About this exercise — After reading the entries below, report how many lines have the string "poisonGate" in them, giving the number alone.

Stored data entries
· · · · ·

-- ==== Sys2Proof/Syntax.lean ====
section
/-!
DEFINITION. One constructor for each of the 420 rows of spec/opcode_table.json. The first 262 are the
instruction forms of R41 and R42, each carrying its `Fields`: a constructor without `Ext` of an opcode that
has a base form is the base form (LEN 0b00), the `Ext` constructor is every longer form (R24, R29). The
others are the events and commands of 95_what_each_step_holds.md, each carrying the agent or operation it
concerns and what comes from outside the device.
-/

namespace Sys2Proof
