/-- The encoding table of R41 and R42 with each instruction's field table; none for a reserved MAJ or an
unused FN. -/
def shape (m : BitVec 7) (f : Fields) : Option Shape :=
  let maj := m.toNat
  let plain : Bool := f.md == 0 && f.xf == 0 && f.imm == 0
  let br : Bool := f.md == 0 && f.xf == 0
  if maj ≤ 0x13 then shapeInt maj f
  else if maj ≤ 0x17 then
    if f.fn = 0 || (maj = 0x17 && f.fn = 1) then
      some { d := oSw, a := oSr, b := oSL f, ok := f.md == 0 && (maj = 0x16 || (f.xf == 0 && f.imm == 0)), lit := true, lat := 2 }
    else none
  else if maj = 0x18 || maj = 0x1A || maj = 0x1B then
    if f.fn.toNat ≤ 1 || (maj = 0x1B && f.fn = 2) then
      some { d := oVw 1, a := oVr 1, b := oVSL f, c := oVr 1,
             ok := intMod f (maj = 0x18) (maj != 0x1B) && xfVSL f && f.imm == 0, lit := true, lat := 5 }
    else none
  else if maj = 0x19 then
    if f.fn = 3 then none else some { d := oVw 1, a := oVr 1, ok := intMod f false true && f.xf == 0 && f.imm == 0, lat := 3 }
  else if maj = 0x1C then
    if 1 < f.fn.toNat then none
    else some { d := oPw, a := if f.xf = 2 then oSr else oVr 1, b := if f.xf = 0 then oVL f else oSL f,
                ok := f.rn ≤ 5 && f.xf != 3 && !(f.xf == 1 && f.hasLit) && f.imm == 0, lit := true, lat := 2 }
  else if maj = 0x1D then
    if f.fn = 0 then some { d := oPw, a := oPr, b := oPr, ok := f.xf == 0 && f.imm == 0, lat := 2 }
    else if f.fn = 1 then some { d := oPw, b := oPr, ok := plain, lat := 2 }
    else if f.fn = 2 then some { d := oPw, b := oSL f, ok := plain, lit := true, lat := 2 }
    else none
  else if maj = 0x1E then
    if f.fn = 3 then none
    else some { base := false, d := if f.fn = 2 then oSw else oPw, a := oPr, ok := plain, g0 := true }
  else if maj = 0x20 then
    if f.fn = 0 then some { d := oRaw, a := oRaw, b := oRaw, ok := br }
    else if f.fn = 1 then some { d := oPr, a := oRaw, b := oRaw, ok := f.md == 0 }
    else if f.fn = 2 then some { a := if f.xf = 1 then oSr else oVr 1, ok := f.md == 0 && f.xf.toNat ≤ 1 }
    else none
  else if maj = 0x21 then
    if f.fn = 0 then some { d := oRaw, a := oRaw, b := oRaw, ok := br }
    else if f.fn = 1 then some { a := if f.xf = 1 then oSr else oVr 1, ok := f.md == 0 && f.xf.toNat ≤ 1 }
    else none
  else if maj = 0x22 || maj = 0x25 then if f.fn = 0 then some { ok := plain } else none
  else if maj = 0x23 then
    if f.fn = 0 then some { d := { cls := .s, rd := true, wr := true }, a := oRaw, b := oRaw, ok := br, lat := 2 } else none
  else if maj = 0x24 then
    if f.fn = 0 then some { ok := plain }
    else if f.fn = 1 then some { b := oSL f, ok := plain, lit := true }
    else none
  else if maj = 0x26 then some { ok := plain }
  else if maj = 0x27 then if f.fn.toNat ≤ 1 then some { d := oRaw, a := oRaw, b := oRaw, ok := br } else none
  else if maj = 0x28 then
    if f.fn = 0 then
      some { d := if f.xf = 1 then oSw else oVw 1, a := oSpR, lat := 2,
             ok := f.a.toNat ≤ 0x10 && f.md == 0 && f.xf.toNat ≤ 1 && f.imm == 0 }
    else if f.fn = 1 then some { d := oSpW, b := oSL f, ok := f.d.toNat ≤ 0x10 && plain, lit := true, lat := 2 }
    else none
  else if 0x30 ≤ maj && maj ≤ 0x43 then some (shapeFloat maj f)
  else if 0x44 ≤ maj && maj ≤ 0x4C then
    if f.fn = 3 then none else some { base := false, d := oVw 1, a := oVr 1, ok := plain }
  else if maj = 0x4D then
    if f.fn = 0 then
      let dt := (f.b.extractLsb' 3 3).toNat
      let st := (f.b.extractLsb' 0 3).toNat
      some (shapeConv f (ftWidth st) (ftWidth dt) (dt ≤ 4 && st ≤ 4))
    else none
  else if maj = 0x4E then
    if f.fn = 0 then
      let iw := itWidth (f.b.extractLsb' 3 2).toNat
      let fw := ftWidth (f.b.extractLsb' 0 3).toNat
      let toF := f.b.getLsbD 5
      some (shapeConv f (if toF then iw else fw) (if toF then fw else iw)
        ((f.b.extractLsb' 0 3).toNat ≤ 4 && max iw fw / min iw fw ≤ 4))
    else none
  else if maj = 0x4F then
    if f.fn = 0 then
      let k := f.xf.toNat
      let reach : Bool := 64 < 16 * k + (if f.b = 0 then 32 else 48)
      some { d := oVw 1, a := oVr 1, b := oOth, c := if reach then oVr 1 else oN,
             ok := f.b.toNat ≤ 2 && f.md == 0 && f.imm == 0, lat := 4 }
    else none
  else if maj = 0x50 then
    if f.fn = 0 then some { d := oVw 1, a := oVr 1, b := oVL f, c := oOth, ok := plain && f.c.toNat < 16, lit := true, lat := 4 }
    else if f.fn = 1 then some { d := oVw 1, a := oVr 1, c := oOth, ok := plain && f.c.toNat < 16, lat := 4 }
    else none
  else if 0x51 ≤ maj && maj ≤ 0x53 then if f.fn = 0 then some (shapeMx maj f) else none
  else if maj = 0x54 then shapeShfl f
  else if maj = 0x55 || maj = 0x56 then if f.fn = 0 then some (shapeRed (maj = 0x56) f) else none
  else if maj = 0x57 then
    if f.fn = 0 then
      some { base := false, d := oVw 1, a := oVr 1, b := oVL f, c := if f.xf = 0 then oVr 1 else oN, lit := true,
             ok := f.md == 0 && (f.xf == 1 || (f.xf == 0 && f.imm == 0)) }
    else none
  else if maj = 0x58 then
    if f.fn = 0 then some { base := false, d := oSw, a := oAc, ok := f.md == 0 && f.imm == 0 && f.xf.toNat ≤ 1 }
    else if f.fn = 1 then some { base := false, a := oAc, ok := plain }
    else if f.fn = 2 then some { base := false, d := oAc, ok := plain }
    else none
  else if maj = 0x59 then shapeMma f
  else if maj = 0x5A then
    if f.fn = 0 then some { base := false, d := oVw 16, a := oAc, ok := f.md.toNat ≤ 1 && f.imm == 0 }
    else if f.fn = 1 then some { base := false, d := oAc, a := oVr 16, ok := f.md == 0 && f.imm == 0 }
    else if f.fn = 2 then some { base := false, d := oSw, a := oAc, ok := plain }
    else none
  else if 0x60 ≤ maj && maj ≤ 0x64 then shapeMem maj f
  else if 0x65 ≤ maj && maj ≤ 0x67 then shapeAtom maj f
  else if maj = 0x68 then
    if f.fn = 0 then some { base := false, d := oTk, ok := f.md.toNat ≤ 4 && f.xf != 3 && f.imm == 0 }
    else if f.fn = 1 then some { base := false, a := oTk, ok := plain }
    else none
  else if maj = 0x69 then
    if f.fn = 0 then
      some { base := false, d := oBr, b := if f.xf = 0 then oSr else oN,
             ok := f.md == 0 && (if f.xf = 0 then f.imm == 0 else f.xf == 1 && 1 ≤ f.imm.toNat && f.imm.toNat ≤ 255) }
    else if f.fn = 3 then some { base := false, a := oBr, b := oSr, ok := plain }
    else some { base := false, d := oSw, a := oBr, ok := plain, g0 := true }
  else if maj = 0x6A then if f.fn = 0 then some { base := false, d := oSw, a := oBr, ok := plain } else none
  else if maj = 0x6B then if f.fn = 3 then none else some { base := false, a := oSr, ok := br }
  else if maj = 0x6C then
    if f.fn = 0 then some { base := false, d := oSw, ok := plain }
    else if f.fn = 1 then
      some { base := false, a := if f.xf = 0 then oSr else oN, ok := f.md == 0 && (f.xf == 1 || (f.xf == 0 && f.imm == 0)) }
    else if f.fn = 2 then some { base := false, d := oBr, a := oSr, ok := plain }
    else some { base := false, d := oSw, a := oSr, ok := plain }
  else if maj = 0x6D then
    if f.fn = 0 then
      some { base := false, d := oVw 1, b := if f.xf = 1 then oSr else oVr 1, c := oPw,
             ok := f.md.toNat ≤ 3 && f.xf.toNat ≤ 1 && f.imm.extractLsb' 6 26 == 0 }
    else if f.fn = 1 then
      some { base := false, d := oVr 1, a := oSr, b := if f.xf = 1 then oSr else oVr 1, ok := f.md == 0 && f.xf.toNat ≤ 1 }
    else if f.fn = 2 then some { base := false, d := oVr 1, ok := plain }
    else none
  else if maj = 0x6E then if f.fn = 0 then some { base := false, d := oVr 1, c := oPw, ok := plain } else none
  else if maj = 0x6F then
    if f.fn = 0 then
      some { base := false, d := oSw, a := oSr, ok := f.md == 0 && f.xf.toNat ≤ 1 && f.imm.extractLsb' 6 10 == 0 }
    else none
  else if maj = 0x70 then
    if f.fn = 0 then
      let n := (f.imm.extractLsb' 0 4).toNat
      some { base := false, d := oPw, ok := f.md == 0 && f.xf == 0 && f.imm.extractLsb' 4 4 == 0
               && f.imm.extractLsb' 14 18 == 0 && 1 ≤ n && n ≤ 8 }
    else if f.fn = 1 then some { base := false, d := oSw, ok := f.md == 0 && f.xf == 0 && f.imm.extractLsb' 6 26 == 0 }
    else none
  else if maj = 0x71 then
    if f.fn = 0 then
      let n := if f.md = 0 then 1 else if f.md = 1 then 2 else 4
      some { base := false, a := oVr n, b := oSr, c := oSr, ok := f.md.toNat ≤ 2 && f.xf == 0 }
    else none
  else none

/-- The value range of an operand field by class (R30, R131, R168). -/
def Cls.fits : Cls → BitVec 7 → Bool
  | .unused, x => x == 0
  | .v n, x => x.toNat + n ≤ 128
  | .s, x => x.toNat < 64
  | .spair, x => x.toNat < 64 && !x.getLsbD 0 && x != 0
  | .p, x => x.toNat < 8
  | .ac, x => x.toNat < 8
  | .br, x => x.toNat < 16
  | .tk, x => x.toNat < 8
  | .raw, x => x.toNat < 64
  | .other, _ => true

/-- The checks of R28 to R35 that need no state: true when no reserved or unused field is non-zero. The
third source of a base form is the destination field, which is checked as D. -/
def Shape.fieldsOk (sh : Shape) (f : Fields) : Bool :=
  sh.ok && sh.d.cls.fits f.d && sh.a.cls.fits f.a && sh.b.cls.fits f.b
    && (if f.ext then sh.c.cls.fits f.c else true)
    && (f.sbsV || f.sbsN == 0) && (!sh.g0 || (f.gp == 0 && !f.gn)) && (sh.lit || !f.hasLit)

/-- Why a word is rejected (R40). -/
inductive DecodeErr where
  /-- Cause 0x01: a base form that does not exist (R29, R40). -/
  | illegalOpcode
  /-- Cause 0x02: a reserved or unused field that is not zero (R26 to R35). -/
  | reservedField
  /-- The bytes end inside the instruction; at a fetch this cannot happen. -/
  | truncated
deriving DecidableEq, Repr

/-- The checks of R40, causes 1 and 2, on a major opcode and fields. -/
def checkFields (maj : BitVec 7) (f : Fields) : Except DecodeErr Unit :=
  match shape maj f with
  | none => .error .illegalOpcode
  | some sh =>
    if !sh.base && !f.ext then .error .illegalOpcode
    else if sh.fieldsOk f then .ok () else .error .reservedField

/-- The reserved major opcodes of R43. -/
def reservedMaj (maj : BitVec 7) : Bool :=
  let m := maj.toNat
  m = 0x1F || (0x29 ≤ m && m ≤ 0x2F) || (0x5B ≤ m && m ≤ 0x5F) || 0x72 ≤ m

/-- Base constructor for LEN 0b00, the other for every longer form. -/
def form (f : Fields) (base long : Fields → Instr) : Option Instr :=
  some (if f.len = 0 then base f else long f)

· · · · ·

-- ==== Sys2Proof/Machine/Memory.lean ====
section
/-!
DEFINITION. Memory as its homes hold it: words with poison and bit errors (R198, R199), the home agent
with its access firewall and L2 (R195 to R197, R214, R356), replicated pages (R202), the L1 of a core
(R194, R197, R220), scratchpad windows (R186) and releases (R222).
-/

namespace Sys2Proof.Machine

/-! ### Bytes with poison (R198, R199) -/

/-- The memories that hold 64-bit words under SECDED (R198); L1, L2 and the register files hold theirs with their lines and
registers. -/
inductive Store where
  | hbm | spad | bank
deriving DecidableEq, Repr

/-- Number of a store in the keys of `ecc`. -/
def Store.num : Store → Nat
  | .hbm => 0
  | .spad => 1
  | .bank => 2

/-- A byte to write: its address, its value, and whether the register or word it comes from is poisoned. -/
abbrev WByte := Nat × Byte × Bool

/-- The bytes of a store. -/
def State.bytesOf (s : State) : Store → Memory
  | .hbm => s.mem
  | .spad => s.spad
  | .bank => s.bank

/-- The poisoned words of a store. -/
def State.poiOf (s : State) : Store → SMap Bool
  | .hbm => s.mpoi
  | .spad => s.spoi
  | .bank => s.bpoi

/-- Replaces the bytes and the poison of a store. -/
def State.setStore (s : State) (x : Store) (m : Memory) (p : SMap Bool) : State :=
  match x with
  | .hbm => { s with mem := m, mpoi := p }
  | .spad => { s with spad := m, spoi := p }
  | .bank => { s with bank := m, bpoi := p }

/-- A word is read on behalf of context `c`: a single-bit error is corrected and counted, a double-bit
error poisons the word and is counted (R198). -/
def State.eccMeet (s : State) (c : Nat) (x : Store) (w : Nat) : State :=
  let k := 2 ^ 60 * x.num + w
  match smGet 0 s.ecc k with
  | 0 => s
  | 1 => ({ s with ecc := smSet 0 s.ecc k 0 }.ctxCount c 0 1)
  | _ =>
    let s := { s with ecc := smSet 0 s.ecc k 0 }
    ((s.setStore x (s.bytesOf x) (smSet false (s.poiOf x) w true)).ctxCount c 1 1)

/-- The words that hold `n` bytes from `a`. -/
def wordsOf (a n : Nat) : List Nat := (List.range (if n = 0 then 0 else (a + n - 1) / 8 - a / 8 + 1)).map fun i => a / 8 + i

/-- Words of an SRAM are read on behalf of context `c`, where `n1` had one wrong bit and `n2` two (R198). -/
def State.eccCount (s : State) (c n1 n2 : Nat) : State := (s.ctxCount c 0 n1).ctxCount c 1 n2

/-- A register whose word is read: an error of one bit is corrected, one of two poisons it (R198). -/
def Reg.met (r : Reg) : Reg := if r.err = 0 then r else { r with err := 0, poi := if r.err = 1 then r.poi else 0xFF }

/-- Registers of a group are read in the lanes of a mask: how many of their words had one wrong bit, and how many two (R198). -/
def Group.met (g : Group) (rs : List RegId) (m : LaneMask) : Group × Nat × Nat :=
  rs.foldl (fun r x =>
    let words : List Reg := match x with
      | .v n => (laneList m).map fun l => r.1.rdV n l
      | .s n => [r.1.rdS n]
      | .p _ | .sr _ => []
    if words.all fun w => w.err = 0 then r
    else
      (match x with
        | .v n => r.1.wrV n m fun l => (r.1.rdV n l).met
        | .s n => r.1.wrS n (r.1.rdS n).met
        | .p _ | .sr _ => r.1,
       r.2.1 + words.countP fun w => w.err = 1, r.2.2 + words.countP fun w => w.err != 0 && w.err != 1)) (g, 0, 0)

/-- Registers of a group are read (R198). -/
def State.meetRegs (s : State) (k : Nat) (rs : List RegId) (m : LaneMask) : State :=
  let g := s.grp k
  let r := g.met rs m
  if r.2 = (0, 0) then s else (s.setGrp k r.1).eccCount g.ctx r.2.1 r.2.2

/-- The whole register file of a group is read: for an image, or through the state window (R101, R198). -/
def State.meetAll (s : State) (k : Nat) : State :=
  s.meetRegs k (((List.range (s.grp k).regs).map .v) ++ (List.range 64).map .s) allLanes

· · · · ·

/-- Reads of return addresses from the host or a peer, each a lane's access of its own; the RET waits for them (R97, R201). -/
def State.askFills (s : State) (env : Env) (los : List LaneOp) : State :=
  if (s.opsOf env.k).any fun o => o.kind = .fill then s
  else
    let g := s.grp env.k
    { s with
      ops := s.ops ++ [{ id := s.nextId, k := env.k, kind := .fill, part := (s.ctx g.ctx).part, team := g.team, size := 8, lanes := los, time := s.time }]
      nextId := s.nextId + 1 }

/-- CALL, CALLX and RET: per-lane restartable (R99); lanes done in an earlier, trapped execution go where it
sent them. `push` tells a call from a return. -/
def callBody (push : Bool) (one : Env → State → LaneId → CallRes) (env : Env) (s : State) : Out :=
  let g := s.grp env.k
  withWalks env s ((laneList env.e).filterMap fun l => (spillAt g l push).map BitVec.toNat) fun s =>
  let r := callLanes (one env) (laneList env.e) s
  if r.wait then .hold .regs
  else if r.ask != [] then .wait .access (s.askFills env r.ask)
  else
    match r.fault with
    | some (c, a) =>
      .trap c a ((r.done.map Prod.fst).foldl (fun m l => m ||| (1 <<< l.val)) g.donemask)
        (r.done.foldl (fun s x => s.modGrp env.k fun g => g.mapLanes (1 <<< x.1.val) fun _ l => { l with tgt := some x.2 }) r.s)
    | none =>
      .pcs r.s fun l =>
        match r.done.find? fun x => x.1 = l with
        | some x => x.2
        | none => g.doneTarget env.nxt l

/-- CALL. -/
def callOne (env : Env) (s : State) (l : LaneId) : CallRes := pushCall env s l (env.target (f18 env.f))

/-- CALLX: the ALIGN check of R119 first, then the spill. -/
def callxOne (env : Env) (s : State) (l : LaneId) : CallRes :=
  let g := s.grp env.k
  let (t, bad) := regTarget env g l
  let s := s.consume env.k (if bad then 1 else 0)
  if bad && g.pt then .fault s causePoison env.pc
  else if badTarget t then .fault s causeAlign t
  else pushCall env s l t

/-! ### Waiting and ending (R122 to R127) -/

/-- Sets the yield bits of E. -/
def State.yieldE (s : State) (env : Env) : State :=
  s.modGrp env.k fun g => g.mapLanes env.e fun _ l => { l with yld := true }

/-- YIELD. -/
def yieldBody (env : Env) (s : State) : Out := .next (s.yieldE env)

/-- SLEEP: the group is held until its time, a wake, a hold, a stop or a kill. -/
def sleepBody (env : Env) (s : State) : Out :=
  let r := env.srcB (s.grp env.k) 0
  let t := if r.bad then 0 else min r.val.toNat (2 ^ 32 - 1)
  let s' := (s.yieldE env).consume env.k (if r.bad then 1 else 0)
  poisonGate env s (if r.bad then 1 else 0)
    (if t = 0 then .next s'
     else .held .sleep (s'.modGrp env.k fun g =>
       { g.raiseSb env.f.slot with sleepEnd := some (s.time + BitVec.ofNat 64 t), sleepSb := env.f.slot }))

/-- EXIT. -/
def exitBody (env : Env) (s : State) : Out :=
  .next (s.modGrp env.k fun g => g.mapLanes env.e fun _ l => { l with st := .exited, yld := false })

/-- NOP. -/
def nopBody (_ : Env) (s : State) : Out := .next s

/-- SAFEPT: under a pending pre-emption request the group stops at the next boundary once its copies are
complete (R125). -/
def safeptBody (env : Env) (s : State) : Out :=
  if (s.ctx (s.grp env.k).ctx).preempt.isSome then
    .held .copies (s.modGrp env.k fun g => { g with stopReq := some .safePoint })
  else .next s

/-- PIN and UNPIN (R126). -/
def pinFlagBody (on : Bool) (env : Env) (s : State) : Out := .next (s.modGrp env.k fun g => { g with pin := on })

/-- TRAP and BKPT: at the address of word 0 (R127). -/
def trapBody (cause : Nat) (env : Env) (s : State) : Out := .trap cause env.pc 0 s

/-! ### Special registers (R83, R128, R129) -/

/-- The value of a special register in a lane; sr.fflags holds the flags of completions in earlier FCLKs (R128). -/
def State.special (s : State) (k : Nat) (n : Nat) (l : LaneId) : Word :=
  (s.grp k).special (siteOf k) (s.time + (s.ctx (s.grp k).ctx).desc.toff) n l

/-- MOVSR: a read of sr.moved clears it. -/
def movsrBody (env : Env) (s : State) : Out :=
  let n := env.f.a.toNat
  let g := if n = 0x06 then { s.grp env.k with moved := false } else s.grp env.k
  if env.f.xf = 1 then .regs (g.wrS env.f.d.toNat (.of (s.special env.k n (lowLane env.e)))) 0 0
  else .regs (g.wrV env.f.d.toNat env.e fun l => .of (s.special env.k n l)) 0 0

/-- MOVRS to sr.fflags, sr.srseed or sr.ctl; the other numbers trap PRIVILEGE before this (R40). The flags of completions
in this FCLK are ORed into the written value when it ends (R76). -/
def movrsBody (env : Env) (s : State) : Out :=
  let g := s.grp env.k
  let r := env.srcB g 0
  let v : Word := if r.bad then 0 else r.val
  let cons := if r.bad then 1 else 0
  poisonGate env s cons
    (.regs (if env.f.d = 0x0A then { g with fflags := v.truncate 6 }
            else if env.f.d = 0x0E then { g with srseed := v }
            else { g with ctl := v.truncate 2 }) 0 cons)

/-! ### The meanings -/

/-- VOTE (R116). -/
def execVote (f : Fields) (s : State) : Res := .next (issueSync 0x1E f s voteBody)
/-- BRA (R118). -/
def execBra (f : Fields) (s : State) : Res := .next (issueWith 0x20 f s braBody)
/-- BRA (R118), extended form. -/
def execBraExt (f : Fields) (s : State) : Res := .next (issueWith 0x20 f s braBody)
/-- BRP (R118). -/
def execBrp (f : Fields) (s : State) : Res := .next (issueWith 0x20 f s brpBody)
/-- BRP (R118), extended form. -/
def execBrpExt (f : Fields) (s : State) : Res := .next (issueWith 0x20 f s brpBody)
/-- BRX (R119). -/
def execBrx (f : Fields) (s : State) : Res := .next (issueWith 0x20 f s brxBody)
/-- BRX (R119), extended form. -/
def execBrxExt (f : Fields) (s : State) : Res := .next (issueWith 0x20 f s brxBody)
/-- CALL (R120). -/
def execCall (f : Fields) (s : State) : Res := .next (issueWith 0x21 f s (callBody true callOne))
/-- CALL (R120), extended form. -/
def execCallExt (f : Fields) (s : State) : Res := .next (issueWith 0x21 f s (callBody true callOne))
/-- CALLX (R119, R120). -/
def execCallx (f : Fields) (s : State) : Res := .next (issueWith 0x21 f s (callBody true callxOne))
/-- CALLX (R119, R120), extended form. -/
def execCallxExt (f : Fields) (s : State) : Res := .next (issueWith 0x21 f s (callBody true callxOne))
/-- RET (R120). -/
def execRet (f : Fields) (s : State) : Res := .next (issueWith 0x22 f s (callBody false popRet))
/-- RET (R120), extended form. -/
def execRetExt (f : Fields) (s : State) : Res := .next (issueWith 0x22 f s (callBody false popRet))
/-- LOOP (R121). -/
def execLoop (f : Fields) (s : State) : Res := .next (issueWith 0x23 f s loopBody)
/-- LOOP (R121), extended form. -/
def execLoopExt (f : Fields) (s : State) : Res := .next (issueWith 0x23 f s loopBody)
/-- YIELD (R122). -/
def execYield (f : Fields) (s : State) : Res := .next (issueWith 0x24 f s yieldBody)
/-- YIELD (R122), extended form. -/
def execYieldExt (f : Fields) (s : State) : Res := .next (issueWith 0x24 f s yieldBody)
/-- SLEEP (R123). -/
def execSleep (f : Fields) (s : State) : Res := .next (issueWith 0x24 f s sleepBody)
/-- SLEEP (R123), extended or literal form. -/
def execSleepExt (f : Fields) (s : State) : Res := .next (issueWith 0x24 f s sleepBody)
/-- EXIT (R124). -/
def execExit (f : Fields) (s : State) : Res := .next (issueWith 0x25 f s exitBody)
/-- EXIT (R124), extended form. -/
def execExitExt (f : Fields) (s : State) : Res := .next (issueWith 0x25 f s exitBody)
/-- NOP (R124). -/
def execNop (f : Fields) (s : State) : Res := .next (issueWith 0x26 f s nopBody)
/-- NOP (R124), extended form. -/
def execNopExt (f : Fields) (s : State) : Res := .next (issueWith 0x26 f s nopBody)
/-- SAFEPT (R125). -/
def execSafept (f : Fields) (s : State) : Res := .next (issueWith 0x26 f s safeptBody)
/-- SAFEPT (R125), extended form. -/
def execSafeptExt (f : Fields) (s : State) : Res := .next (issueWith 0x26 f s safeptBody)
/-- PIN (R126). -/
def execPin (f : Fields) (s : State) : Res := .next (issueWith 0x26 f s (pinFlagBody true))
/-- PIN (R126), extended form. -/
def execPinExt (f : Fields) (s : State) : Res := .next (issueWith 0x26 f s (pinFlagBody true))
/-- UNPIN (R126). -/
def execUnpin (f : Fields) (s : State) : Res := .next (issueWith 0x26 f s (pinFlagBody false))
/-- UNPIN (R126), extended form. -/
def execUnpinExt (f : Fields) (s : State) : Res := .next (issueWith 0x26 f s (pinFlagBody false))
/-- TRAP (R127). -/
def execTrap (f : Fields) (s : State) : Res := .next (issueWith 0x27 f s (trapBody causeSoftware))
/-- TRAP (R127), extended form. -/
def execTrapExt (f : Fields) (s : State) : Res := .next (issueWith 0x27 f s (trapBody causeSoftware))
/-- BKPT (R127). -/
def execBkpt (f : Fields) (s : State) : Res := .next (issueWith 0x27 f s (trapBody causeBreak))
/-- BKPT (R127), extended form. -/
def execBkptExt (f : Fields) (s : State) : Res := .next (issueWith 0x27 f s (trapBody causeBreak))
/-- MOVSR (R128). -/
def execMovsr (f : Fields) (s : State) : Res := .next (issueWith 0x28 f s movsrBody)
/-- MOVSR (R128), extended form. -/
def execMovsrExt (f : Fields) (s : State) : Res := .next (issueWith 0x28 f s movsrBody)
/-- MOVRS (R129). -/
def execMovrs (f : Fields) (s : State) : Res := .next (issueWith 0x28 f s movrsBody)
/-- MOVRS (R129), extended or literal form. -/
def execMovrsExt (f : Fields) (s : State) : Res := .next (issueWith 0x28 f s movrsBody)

· · · · ·

Task result — 2